Конечно, сравнительно-историческая методика не универсальна, она имеет некоторые точки соприкосновения со статистическим подходом, дающим точное описание массовых, а не единичных явлений.

Вот почему, выявляя общие закономерности, ставя вопрос о природе и эволюции целого жанра, В. Жирмунский никогда не упускает из вида бесконечное разнообразие конкретных путей формирования эпических памятников и широко сочетает сравнительно-историческую методику с другими средствами филологического анализа.

В книге поставлен очень важный вопрос о мере «проницаемости» различных жанров для воздействий инонациональных традиций, В. Жирмунский совершенно прав в том, что героический эпос гораздо менее «проницаем» для международных влияний, чем романический эпос, сказка или баллада, и что «влияния» отчетливее в области более поздних балладно-новеллистических наслоений (тогда как А. Н. Веселовский считал исторический эпос «международным»). «В тех случаях, когда между народами нет эпической «взаимности», чужой богатырь может быть известен только по имени или к славе его имени могут быть прикреплены эпические сказания, возникшие на его новой родине», – пишет В. Жирмунский (стр. 174). Он приводит примеры: упоминания Ильи русского (То есть Ильи Муромца) в германском эпосе, статуи Роланда как стража немецких городов, знакомство казахского эпоса с именем Манаса, но не со сказаниями о нем. Эти упоминания известного богатыря одного народа в эпосе другого могут служить дополнительным хронологическим критерием.
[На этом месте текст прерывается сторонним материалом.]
/-- An empty device in COMMISSIONING with a free line, and one in RUNNING. -/
def idle : Device := {}
def run : Device := { link := { op := .running } }

/-- The device in AUTONOMOUS since second 5. -/
def alone (d : Device) : Device := d.withSup { d.sup with mode := .autonomous 5 }

/-- A state without waiting commands. -/
def at0 (d : Device) : State := ⟨d, []⟩

/-- The device that a command leaves. -/
def after (i : Instr) (d : Device) : Device :=
  match exec i (at0 d) with
  | .next t => t.dev
  | _ => d

/-- The frame on the free line after a command. -/
def sent (i : Instr) (d : Device) : Option (Status × Content) :=
  match (after i d).link.tx with
  | some (.reply r) => some (r.status, r.content)
  | _ => none

def gallery : Zone :=
  { kind := .gallery, verify := true, ackTime := 30, searchTime := 180, policy := .night, exitDelay := 30, entryDelay := 20 }

def egress : Door := { kind := .egress, zone := 2, nightLock := true, entryRoute := false, heldLimit := 30, drive := .lock }

def leafDoor : Door :=
  { kind := .fireLeaf, zone := 2, nightLock := false, entryRoute := false, heldLimit := 30, drive := .holdOpen }

def withZone (d : Device) (z : Nat) (r : Zone) : Device := d.putZone z r
def withDoor (d : Device) (n : Nat) (r : Door) : Device := d.putDoor n r

/-! ### Ill-formed commands (WellFormed) -/

theorem test_body_too_long : (Instr.silence (hdr 0) (List.replicate 251 0)).wellFormed = false := by decide +kernel
theorem test_body_fits : (Instr.silence (hdr 0) (List.replicate 250 0)).wellFormed = true := by decide +kernel
theorem test_query_other_code : (Instr.queryZone (hdr 0) [2, 0]).wellFormed = false := by decide +kernel
theorem test_query_no_code : (Instr.queryPoint (hdr 0) []).wellFormed = false := by decide +kernel
theorem test_status_query_of_point : (Instr.queryStatus (hdr 0) [0, 3]).wellFormed = false := by decide +kernel
theorem test_unknown_kind_known : (Instr.unknownKind 0x33 (hdr 0) []).wellFormed = false := by decide +kernel
theorem test_unknown_kind_unknown : (Instr.unknownKind 0x34 (hdr 0) []).wellFormed = true := by decide +kernel
theorem test_discard_no_start : (Instr.frameDiscard [0x00, 0x01]).wellFormed = false := by decide +kernel
theorem test_timeout_too_long : (Instr.frameByteTimeout (List.replicate 258 0xC5)).wellFormed = false := by decide +kernel
theorem test_loop_outside : (Instr.loopNoAnswer 4).wellFormed = false := by decide +kernel
theorem test_answer_absent : (Instr.loopAnswer 0 (some .absent) 0 false).wellFormed = false := by decide +kernel
theorem test_zone_outside : (Instr.fireTimerExpiry 48).wellFormed = false := by decide +kernel
theorem test_door_outside : (Instr.heldTimerExpiry 32).wellFormed = false := by decide +kernel
theorem test_entry_outside : (Instr.ruleDelayExpiry 128).wellFormed = false := by decide +kernel
theorem test_call_outside : (Instr.answerTimerExpiry 256).wellFormed = false := by decide +kernel
theorem test_group_outside : (Instr.stepTimerExpiry 8).wellFormed = false := by decide +kernel

/-! ### Frames (R171, R184): the check value of the CRC's catalogue, and frames computed outside the model -/

theorem test_crc_check_value : crc16 [0x31, 0x32, 0x33, 0x34, 0x35, 0x36, 0x37, 0x38, 0x39] = 0x29B1 := by decide +kernel

theorem test_frame_pulse : readFrame [0xC5, 0x00, 0x01, 0x00, 0x00, 0xB3, 0xF0] = some (.pulseA (hdr 0) []) := by
  decide +kernel

theorem test_frame_silence : readFrame [0xC5, 0x00, 0x25, 0x0F, 0x07, 0x89, 0x2F] = some (.silence ⟨15, 7⟩ []) := by
  decide +kernel

theorem test_frame_query_point :
    readFrame [0xC5, 0x02, 0x08, 0x02, 0x09, 0x00, 0xC8, 0xAC, 0xC0] = some (.queryPoint ⟨2, 9⟩ [0, 200]) := by
  decide +kernel

theorem test_frame_load_point :
    readFrame [0xC5, 0x05, 0x11, 0x0F, 0x01, 0xFF, 0x05, 0x2F, 0x07, 0x03, 0x3F, 0x79] =
      some (.loadPoint ⟨15, 1⟩ [0xFF, 0x05, 0x2F, 0x07, 0x03]) := by
  decide +kernel

theorem test_frame_schedule :
    readFrame [0xC5, 0x02, 0x2D, 0x03, 0x00, 0x1F, 0x04, 0x64, 0x8B] = some (.schedule (hdr 3) [0x1F, 0x04]) := by
  decide +kernel

theorem test_frame_bad_check : readFrame [0xC5, 0x00, 0x01, 0x00, 0x00, 0xB3, 0xF1] = none := by decide +kernel

/-- A frame discarded by its check may hide a complete one behind its start byte (R171). -/
theorem test_hunt_finds_frame :
    afterDiscard false [0xC5, 0x02, 0xC5, 0x00, 0x01, 0x00, 0x00, 0xB3, 0xF0] = [0xC5, 0x00, 0x01, 0x00, 0x00, 0xB3, 0xF0] := by
  decide +kernel

/-! ### Smoke and heat: the worked cases of section 2.9 -/

def class0 : ClassRec :=
  { tpDay := 18, taDay := 36, tpNight := 12, taNight := 24, k := 2, w := 6, l := 80, hf := 116, hr := 12 }

def smoke (baseline readings confirm : Nat) (c : Condition) : Point :=
  { kind := .smoke, zone := 3, enabled := true, condition := c
    arith := some { baseline := baseline, learnt := true, readings := readings, confirm := confirm } }

/-- Section 2.9.1, step 1. -/
theorem test_drift_upward : (evaluateSmoke class0 .night (smoke 3200 63 0 .normal) 14).arith =
    { baseline := 3206, learnt := true, readings := 0, confirm := 0 } := by decide +kernel

/-- Section 2.9.1, steps 2 and 3 at night, and step 2 by day. -/
theorem test_smoke_levels :
    (evaluateSmoke class0 .night (smoke 3206 0 0 .normal) 40).condition = .pre ∧
    (evaluateSmoke class0 .night (smoke 3206 0 0 .normal) 40).joins = true ∧
    (evaluateSmoke class0 .night (smoke 3206 1 1 .pre) 43).condition = .active ∧
    (evaluateSmoke class0 .day (smoke 3206 0 0 .normal) 40).arith.confirm = 0 := by decide +kernel

/-- Section 2.9.2: truncation toward zero, and the drift limit. -/
theorem test_drift_downward : (evaluateSmoke class0 .night (smoke 3206 63 0 .normal) 10).arith.baseline = 3196 := by
  decide +kernel

theorem test_drift_limit :
    (evaluateSmoke class0 .night (smoke 20470 63 0 .normal) 85).arith.baseline = 20480 ∧
    (evaluateSmoke class0 .night (smoke 20470 63 0 .normal) 85).drifts = true := by decide +kernel

/-- Section 2.9.4, the first two answers. -/
def heat (ring : List Nat) (confirm : Nat) : Point :=
  { kind := .heat, enabled := true, condition := .pre, arith := some { ring := ring, confirm := confirm } }

theorem test_heat_rise :
    let e := evaluateHeat class0 (heat [100, 101, 101, 102, 104, 106, 108, 110] 0) 113
    e.arith = { ring := [101, 101, 102, 104, 106, 108, 110, 113], confirm := 1 } ∧ e.condition = .pre ∧ e.joins = true := by
  decide +kernel

theorem test_heat_confirmed :
    (evaluateHeat class0 (heat [101, 101, 102, 104, 106, 108, 110, 113] 1) 114).condition = .active := by decide +kernel

/-! ### Routes: the worked cases of section 8.6 -/

def view (exit : Bool) (blocked := false) (penalty := 0) : ZoneView := { exit := exit, blocked := blocked, penalty := penalty }

def building : Vector (Option Passage) 96 := Tab.build 96 fun i => match i with
  | 0 => some { a := 1, b := 0, cost := 10, way := .both, door := none }
  | 1 => some { a := 2, b := 1, cost := 20, way := .both, door := none }
  | 2 => some { a := 3, b := 2, cost := 15, way := .both, door := none }
  | 3 => some { a := 3, b := 4, cost := 12, way := .both, door := none }
  | 4 => some { a := 4, b := 5, cost := 30, way := .both, door := none }
  | 5 => some { a := 2, b := 4, cost := 25, way := .both, door := some 3 }
  | _ => none

/-- The snapshot of the six zones with the listed zones burning and door 3 usable or not. -/
def shot (burning : List Nat) (door3 : Bool) : Snapshot where
  zones := Tab.build 48 fun z => if z < 6 then some (view (z == 0 || z == 5) (burning.contains z)) else none
  doorUsable := Tab.build 32 fun n => n != 3 || door3

/-- Distance and next passage of a zone in the plan of a snapshot. -/
def told (s : Snapshot) (z : Nat) : Option (Nat × Option Nat) :=
  (Tab.get? (s.pass building).entries z).map fun e => (e.distance, e.next.map (·.passage))

theorem test_plan_quiet :
    (told (shot [] true) 2, told (shot [] true) 3, (shot [] true |>.pass building).sweeps) =
      (some (30, some 1), some (42, some 3), 3) := by decide +kernel

theorem test_plan_hall_burns :
    (told (shot [1] true) 1, told (shot [1] true) 2) = (some (10, some 0), some (55, some 5)) := by decide +kernel

theorem test_plan_enclosed : told (shot [1, 3] false) 2 = some (4095, none) := by decide +kernel

/-! ### Link, supervision, signs -/

/-- A report queue of 32, of them not FIRE: door 9 at position 4, zone 30 at position 10, entry 41 at position 20
(section 10.7.1). -/
def crowded : Link where
  reports := (List.range 32).map fun i =>
    if i = 3 then { cls := .door, object := 9, state := .doorCondition .opened, stamp := 0 }
    else if i = 9 then { cls := .security, object := 30, state := .zoneSecurity .armed, stamp := 0 }
    else if i = 19 then { cls := .system, object := 41, state := .ruleOutcome .on, stamp := 0 }
    else { cls := .fire, object := i, state := .zoneFault true, stamp := 0 }

def sounder5 : Report := { cls := .fire, object := 5, state := .sounder .sounding, stamp := 9 }

theorem test_queue_overflow :
    let l := crowded.queue sounder5
    (l.reports.length, l.gapMark, l.reports.getLast?, l.reports[8]?.map (·.object), l.reports[18]?.map (·.object)) =
      (32, true, some sounder5, some 30, some 41) := by decide +kernel

theorem test_queue_in_place :
    let l := crowded.queue { cls := .door, object := 9, state := .doorCondition .held, stamp := 9 }
    (l.reports.length, l.gapMark, l.reports[3]?.map (·.state)) = (32, false, some (.doorCondition .held)) := by decide +kernel

/-- Section 11.5.1: at 1006 a pair refreshes the timer of 10 s; at 1012 a second PULSE_B does not. -/
theorem test_pulse_pair :
    let d : Device := { run with clock := 1006, sup := { mode := .linked ⟨1000, 10⟩, interval := 10, lastPulse := .pulseA } }
    ((after (.pulseB (hdr 0) []) d).sup.mode, sent (.pulseB (hdr 0) []) d) = (.linked ⟨1006, 10⟩, some (.ok, .refreshed true)) := by
  decide +kernel

theorem test_pulse_repeated :
    let d : Device := { run with clock := 1012, sup := { mode := .linked ⟨1006, 10⟩, interval := 10, lastPulse := .pulseB } }
    ((after (.pulseB (hdr 0) []) d).sup.mode, sent (.pulseB (hdr 0) []) d) = (.linked ⟨1006, 10⟩, some (.ok, .refreshed false)) := by
  decide +kernel

/-- Section 11.5.1: RESUME at 1031 after the expiry at 1024. -/
theorem test_resume :
    let d : Device := { run with clock := 1031, sup := { mode := .autonomous 1024, interval := 10 } }
    ((after (.resume (hdr 0) []) d).sup.mode, sent (.resume (hdr 0) []) d) = (.linked ⟨1031, 10⟩, some (.ok, .resumed 1024 7)) := by
  decide +kernel

/-- Section 9.6.2: at counter 5 = 000101 a test lights arrow 3 and the legend. -/
theorem test_lamp_pattern : testPattern 5 = #v[.dark, .dark, .dark, .steady, .dark, .steady] := by decide +kernel

/-! ### Fire, doors, guarding -/

/-- R44, R45: a smoke point becomes ACTIVE by day in a zone with verify; R46: the acknowledgement time then runs out. -/
theorem test_verify_begins :
    (({ withZone run 3 gallery with regime := .day } : Device).firePointChanged 3 5 .smoke .pre .active).fire 3 =
      .verify .ackWait ⟨0, 30⟩ 5 := by decide +kernel

/-- R84: a zone in ALARM unlocks the EGRESS door on its passage, over a STATION demand (section 5.9.1). -/
def doorCase : Device :=
  { withZone (withDoor run 3 { egress with demands := { station := some { drive := .lock, station := 4, timer := none } } }) 2
      { gallery with fire := .verify .ackWait ⟨0, 30⟩ 5, activeCount := 1 } with
    passages := building, clock := 30 }

theorem test_life_over_station :
    ((after (.fireTimerExpiry 2) doorCase).door? 3).map (fun r => (r.drive, r.level)) = some (.unlock, .life) := by
  decide +kernel

/-- Section 5.9.2: the contact opens without a REX press on a SECURE door. -/
theorem test_forced :
    let r : Door := { egress with leaf := some .closed, lock := some .locked, condition := some .secure }
    let d : Device := { withZone (withDoor run 9 r) 2 { gallery with security := .armed } with doorLine := { exchange := some 9 } }
    (((after (.doorStatus .opened .locked false) d).door? 9).map (·.condition),
      ((after (.doorStatus .opened .locked false) d).zone? 2).map (·.security)) =
      (some (some .forced), some (.intruder .forcedDoor (.door 9) 0)) := by decide +kernel
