-- ==== Sys2Proof/Config.lean ====
section
/-! DEFINITION. What the spec leaves open as a value. Widths, tables and the polynomial are no parameters (R6, R8);
LAT and KZ_BASE are not used by the model (log entries 4 and 5). -/

namespace Sys2Proof

/-- The byte the n-th free draw gives: what a read of DOUT_A, DOUT_B or CTR returns while BUSY = 1
(20_memory.md R89; 93_implementation_defined.md I4). It has no body: nothing can be proved of its values.
Free value, log entry 2. -/
opaque Config.anyByte : Nat → Byte

end Sys2Proof
end

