-- ==== Sys2Proof/Machine/Substitution.lean ====
section
/-! DEFINITION. The Substitution family: SUB, SUB_INV (42_substitution.md). -/

namespace Sys2Proof.Machine

/-- `sblk(b)`: the S-box in each lane (R172). -/
def sblk (b : Block) : Block := Vector.ofFn fun i => sbox b[i]

/-- `sinvblk(b)`: the inverse S-box in each lane (R172). -/
def sinvblk (b : Block) : Block := Vector.ofFn fun i => sboxInv b[i]

/-- SUB (R173): `DOUT_A <- sblk(DIN_A)`. -/
def execSub (arg : Byte) (s : State) : Host.Outcome State Fault Refusal :=
  runCommand (.sub arg) [] (s.writeDoutA (sblk s.dinA)) s

/-- SUB_INV (R174): `DOUT_A <- sinvblk(DIN_A)`. -/
def execSubInv (arg : Byte) (s : State) : Host.Outcome State Fault Refusal :=
  runCommand (.subInv arg) [] (s.writeDoutA (sinvblk s.dinA)) s

end Sys2Proof.Machine
end

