-- ==== Sys2Proof/Certificates/Slice0/Obligations.lean ====
section
/-! DEFINITION. The statements about the block, for the provers. Each docstring names the rule of the spec it
formalises. Blocks are written as the spec writes them, lane 0 first (00_scope.md R12). -/

namespace Sys2Proof.Spec

open Sys2Proof Sys2Proof.Machine

/-! ## Words the statements share -/

/-- The state after an error of code `c` is recorded (60_exceptions.md R282). -/
def recorded (c : Byte) (s : State) : State :=
  { s with err := true, errcode := if s.err then s.errcode else c }

/-- The ranges of the 238 reserved OP values, as 30_encoding.md R105 lists them. -/
def reservedOp (n : Nat) : Bool :=
  (0x04 ≤ n && n ≤ 0x0F) || (0x12 ≤ n && n ≤ 0x1F) || (0x25 ≤ n && n ≤ 0x2F) || (0x33 ≤ n && n ≤ 0x3F) ||
    (0x42 ≤ n && n ≤ 0x4F) || (0x52 ≤ n && n ≤ 0xFF)

/-- The code of the first check of a command that fails at its issue, or none (60_exceptions.md R283). -/
def ownError (i : Instr) (s : State) : Option Byte :=
  match i with
  | .rcon a => if a.toNat < 1 ∨ a.toNat > 32 then some 0x03 else none
  | .encBlock _ => if s.kv = false then some 0x04 else none
  | .decBlock _ => if s.kv = false then some 0x04 else none
  | .ctrChunk n =>
    if s.kv = false then some 0x04
    else if s.ctrv = false then some 0x05
    else if n.toNat < 1 ∨ n.toNat > 16 then some 0x02
    else none
  | .nop _ => none
  | .gfAdd _ => none
  | .gfMul _ => none
  | .blkXor _ => none
  | .sub _ => none
  | .subInv _ => none
  | .lcomb _ => none
  | .rstep _ => none
  | .rstepInv _ => none
  | .lin _ => none
  | .linInv _ => none
  | .feistel _ => none
  | .expandKey _ => none
  | .ctrInit _ => none

/-- Whether the opcode map's "writes" column of a command names DOUT_A (30_encoding.md R104). -/
def writesDoutA : Instr → Bool
  | .nop _ => false
  | .expandKey _ => false
  | .ctrInit _ => false
  | .gfAdd _ => true
  | .gfMul _ => true
  | .blkXor _ => true
  | .sub _ => true
  | .subInv _ => true
  | .lcomb _ => true
  | .rstep _ => true
  | .rstepInv _ => true
  | .lin _ => true
  | .linInv _ => true
  | .rcon _ => true
  | .feistel _ => true
  | .encBlock _ => true
  | .decBlock _ => true
  | .ctrChunk _ => true

/-- The engine moves next: its event is at the head, or no event is left (log entry 1). -/
def engineMoves (s : State) : Prop := s.events = [] ∨ ∃ rest, s.events = .engine :: rest

/-- A transaction of the host on the bus: a read or a write. (A turn of `wait` is a read too; how many there are depends
on the engine, which Obligations.WaitReadsUntilIdle says.) -/
def onBus : Event → Bool
  | .rd _ => true
  | .wr _ _ => true
  | .poll _ => false
  | .reset => false
  | .engine => false

/-- The most steps an event takes: a loop `wait` of k further turns takes k + 1 reads that find BUSY = 1, the engine's
move and the read that finds BUSY = 0; every other event takes one. -/
def stepsOf : Event → Nat
  | .rd _ => 1
  | .wr _ _ => 1
  | .poll turns => turns + 3
  | .reset => 1
  | .engine => 1

/-- The most steps the events take. -/
def stepsOfAll (es : List Event) : Nat := (es.map stepsOf).sum

/-- The carry-less product of two numbers, b below 2^8: the product of the polynomials over GF(2) whose coefficients
are the bits (41_galois.md R151). -/
def carryless (a b : Nat) : Nat :=
  (List.range 8).foldl (fun p k => if b.testBit k then p ^^^ (a <<< k) else p) 0

/-- The block with 0x01 in lane j and 0x00 elsewhere (43_linear.md R197). -/
def unitBlock (j : Fin 16) : Block := Vector.ofFn fun i => if i = j then 1 else 0
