/-! ## The outputs of a stream -/

/-- The outputs of chunks sent under the schedule `ks` from the counter `c` on (46_counter.md R262, R263). -/
def streamOutputs (ks : RoundKeys) : Block → List (Byte × Block) → List Block
  | _, [] => []
  | c, chunk :: cs =>
    chunkOutput (argValue chunk.1) chunk.2 (encrypt ks c) :: streamOutputs ks (ctrInc c) cs

theorem streamOutputs_length (ks : RoundKeys) (c : Block) (cs : List (Byte × Block)) :
    (streamOutputs ks c cs).length = cs.length := by
  induction cs generalizing c with
  | nil => rfl
  | cons chunk cs ih => rw [streamOutputs, List.length_cons, List.length_cons, ih]

/-- A chunk combined twice with one keystream block is the chunk, with 0x00 in the lanes it does not use
(46_counter.md R263, R267). -/
theorem chunkOutput_chunkOutput (chunk : Byte × Block) (ks : Block) :
    chunkOutput (argValue chunk.1) (chunkOutput (argValue chunk.1) chunk.2 ks) ks = Spec.chunkBytes chunk := by
  ext j h : 1
  simp only [chunkOutput_lane, argValue, Spec.chunkBytes, Vector.getElem_ofFn, Fin.getElem_fin]
  split
  · rw [BitVec.xor_assoc, BitVec.xor_self, BitVec.xor_zero]
  · rfl

/-- The outputs sent again with the same lengths from the same counter on give the message back (46_counter.md R267). -/
theorem streamOutputs_streamOutputs (ks : RoundKeys) (c : Block) (cs : List (Byte × Block)) :
    streamOutputs ks c ((cs.map Prod.fst).zip (streamOutputs ks c cs)) = cs.map Spec.chunkBytes := by
  induction cs generalizing c with
  | nil => rfl
  | cons chunk cs ih =>
    simp only [streamOutputs, List.map_cons, List.zip_cons_cons]
    rw [chunkOutput_chunkOutput, ih]

/-! ## Partitioned messages -/

/-- The first chunk of a partitioned message has a legal length, and a full one unless it is the last
(46_counter.md R264). -/
theorem partitioned_cons_iff {chunk : Byte × Block} {cs : List (Byte × Block)} :
    Spec.partitioned (chunk :: cs) = true ↔
      (1 ≤ argValue chunk.1 ∧ argValue chunk.1 ≤ 16) ∧ Spec.partitioned cs = true ∧
        (argValue chunk.1 = 16 ∨ cs = []) := by
  cases cs with
  | nil => simp [Spec.partitioned, argValue]
  | cons next rest =>
    have hfull : chunk.1 = 16 ↔ argValue chunk.1 = 16 := BitVec.toNat_inj.symm
    simp only [Spec.partitioned, Bool.and_eq_true, beq_iff_eq, hfull, reduceCtorEq, or_false]
    exact ⟨fun ⟨h16, hrest⟩ => ⟨by omega, hrest, h16⟩, fun ⟨_, hrest, h16⟩ => ⟨h16, hrest⟩⟩

/-- Being partitioned is a matter of the lengths alone (46_counter.md R264). -/
theorem partitioned_zip {cs : List (Byte × Block)} {outs : List Block} (h : Spec.partitioned cs = true)
    (hlength : outs.length = cs.length) : Spec.partitioned ((cs.map Prod.fst).zip outs) = true := by
  induction cs generalizing outs with
  | nil => rfl
  | cons chunk cs ih =>
    obtain ⟨out, outs, rfl⟩ := List.exists_cons_of_length_eq_add_one hlength
    obtain ⟨hlegal, hrest, hlast⟩ := partitioned_cons_iff.mp h
    rw [List.map_cons, List.zip_cons_cons, partitioned_cons_iff]
    refine ⟨hlegal, ih hrest (Nat.succ.inj hlength), hlast.imp_right ?_⟩
    rintro rfl
    rfl
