-- ==== Sys2Proof/Machine/Cycle.lean ====
section
/-! DEFINITION. The dispatch cycle up to the point where an instruction runs (spec/40_dispatch.md R90 steps 0 to
6): the range check of `pc`, the timer, the interrupt check, fetch and decode. -/

namespace Sys2Proof.Machine

/-- The input `tick` of the coming cycle (R6, R176): the next supplied one, and beyond those a FREE VALUE
(log 13). -/
def State.tick (s : State) : Bool :=
  match s.ticks with
  | t :: _ => t
  | [] => Config.tick s.cycle

/-- The input of this cycle has been sampled (R6: "one bit sampled once per dispatch cycle"). -/
def State.sampleTick (s : State) : State :=
  { s with ticks := s.ticks.tail, cycle := s.cycle + 1 }

/-- Register 6 after the timer check: the literal 1 after a tick, else what it held (R93, R176). -/
def timerStatus (s : State) : Byte :=
  if s.tick then timerIsValue else s.reg 6

/-- Step 1, the timer check (R93): only register 6 can change. -/
def timerCheck (s : State) : State :=
  s.sampleTick.setReg 6 (timerStatus s)

/-- Interrupt `i` is enabled and pending (R178). -/
def State.requests (s : State) (i : Fin 8) : Bool :=
  (s.reg 5).getLsbD i.val && (s.reg 6).getLsbD i.val

/-- Step 2, the interrupt check (R94, R178): the least enabled pending interrupt; none if `x[5] & x[6]` = 0,
and then nothing is cleared (R183; D25; log 22). The test `x[6] >= 1` is implied (log 27). -/
def pendingInterrupt (s : State) : Option (Fin 8) :=
  [0, 1, 2, 3, 4, 5, 6, 7].find? s.requests

/-- The cause a rejected byte sequence raises (R97, R98). -/
def rejectCause : DecodeReject → FatalCause
  | .noByte => .pcOutOfRange
  | .unrecognizedOpcode _ => .unrecognizedOpcode
  | .operandMissing _ => .operandAddressOutOfRange

/-- Steps 3 to 6: the opcode byte at `pc`, the operand bytes at `pc + 1` and `pc + 2`; a byte beyond address 255
does not exist (R95, R98). -/
def fetch (s : State) : Except DecodeReject Instr :=
  match decode (s.mem.bytesFrom s.pc 3) with
  | .ok (i, _) => .ok i
  | .error e => .error e

/-- What a cycle comes to before step 7. -/
inductive Prepared where
  | ended (s : State)                -- the cycle is over
  | execute (i : Instr) (s : State)  -- step 7 runs `i` from `s`
  deriving DecidableEq, Repr

/-- Steps 1 to 6 of a cycle whose `pc` is in range: a service ends the cycle and fetches nothing (R94; D14;
log 14). -/
def prepareInRange (s : State) : Prepared :=
  match pendingInterrupt (timerCheck s) with
  | some i => .ended (interruptEntry i (timerCheck s)).final
  | none =>
    match fetch (timerCheck s) with
    | .ok i => .execute i (timerCheck s)
    | .error e => .ended ((timerCheck s).raise (rejectCause e))

/-- Steps 0 to 6. At HALTED and FAULTED no cycle starts and nothing changes (R91; log 18); a `pc` above 255
raises `PcOutOfRange` before the timer check (R92; D2; log 2). -/
def prepare (s : State) : Prepared :=
  match s.run with
  | .halted => .ended s
  | .faulted _ => .ended s
  | .running => if 255 < s.pc then .ended (s.raise .pcOutOfRange) else prepareInRange s

/-- The part of `State.withFetchWord` besides the bytes: the machine runs, the coming `tick` is 0, and no
enabled interrupt is pending, so that the next cycle fetches (log 24). -/
def State.armFetch (s : State) : State :=
  let ready := { s with run := .running, ticks := false :: s.ticks.tail }
  if (pendingInterrupt s).isSome then ready.setReg 6 0#8 else ready

/-- Bytes stored from `pc` upward, as far as the address space goes. -/
def State.placeAtPc (s : State) (bytes : List Byte) : State :=
  { s with mem := s.mem.setBytes s.pc (bytes.take (memSize - s.pc)) }

end Sys2Proof.Machine
end

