-- ==== Sys2Proof/Machine/MoveStore.lean ====
section
/-! DEFINITION. The immediate and store instructions (spec/42_move_store.md). -/

namespace Sys2Proof.Machine

/-- LDI (R120). -/
def execLdi (a imm : Byte) (s : State) : Result :=
  (withReg a s fun ra => .ok () ((s.setReg ra (immediate imm)).advance 3)).outcome

/-- ADDI (R121): the sum modulo 256; no flag. -/
def execAddi (a imm : Byte) (s : State) : Result :=
  (withReg a s fun ra => .ok () ((s.setReg ra (aluAdd (s.reg ra) (immediate imm))).advance 3)).outcome

/-- ST (R122): register `a` holds the address, register `b` the value. -/
def execSt (a b : Byte) (s : State) : Result :=
  (withRegs a b s fun ra rb =>
    .ok () ((s.writeMem (storeAddress s ra) (s.reg rb)).advance 3)).outcome

end Sys2Proof.Machine
end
Выводы В. Жирмунского могут быть применены и к другим эпосам. Так, например, упоминание аланской принцессы Сатиник у армянского историка Моисея Хоренского есть свидетельство широкой популярности нартских сказаний о Сатане в V-VI веках, но не исходный пункт для реконструкции на основе армянских источников неизвестного осетинского сюжета.

Открытая В. Жирмунским закономерность вытекает из самой специфики героического эпоса, поскольку этот жанр формируется в ходе этнической консолидации и отражает прежде всего процесс исторического развития от племени к народности и государству. Поэтому и распространение эпоса происходит в значительной степени в ходе этногенеза, вместе с расселением народов – его носителей. Это, между прочим, подтверждается и подробно исследованной В. Жирмунским историей распространения сказания об Алпамыше по направлениям расселения племен, входивших первоначально в тюркский каганат.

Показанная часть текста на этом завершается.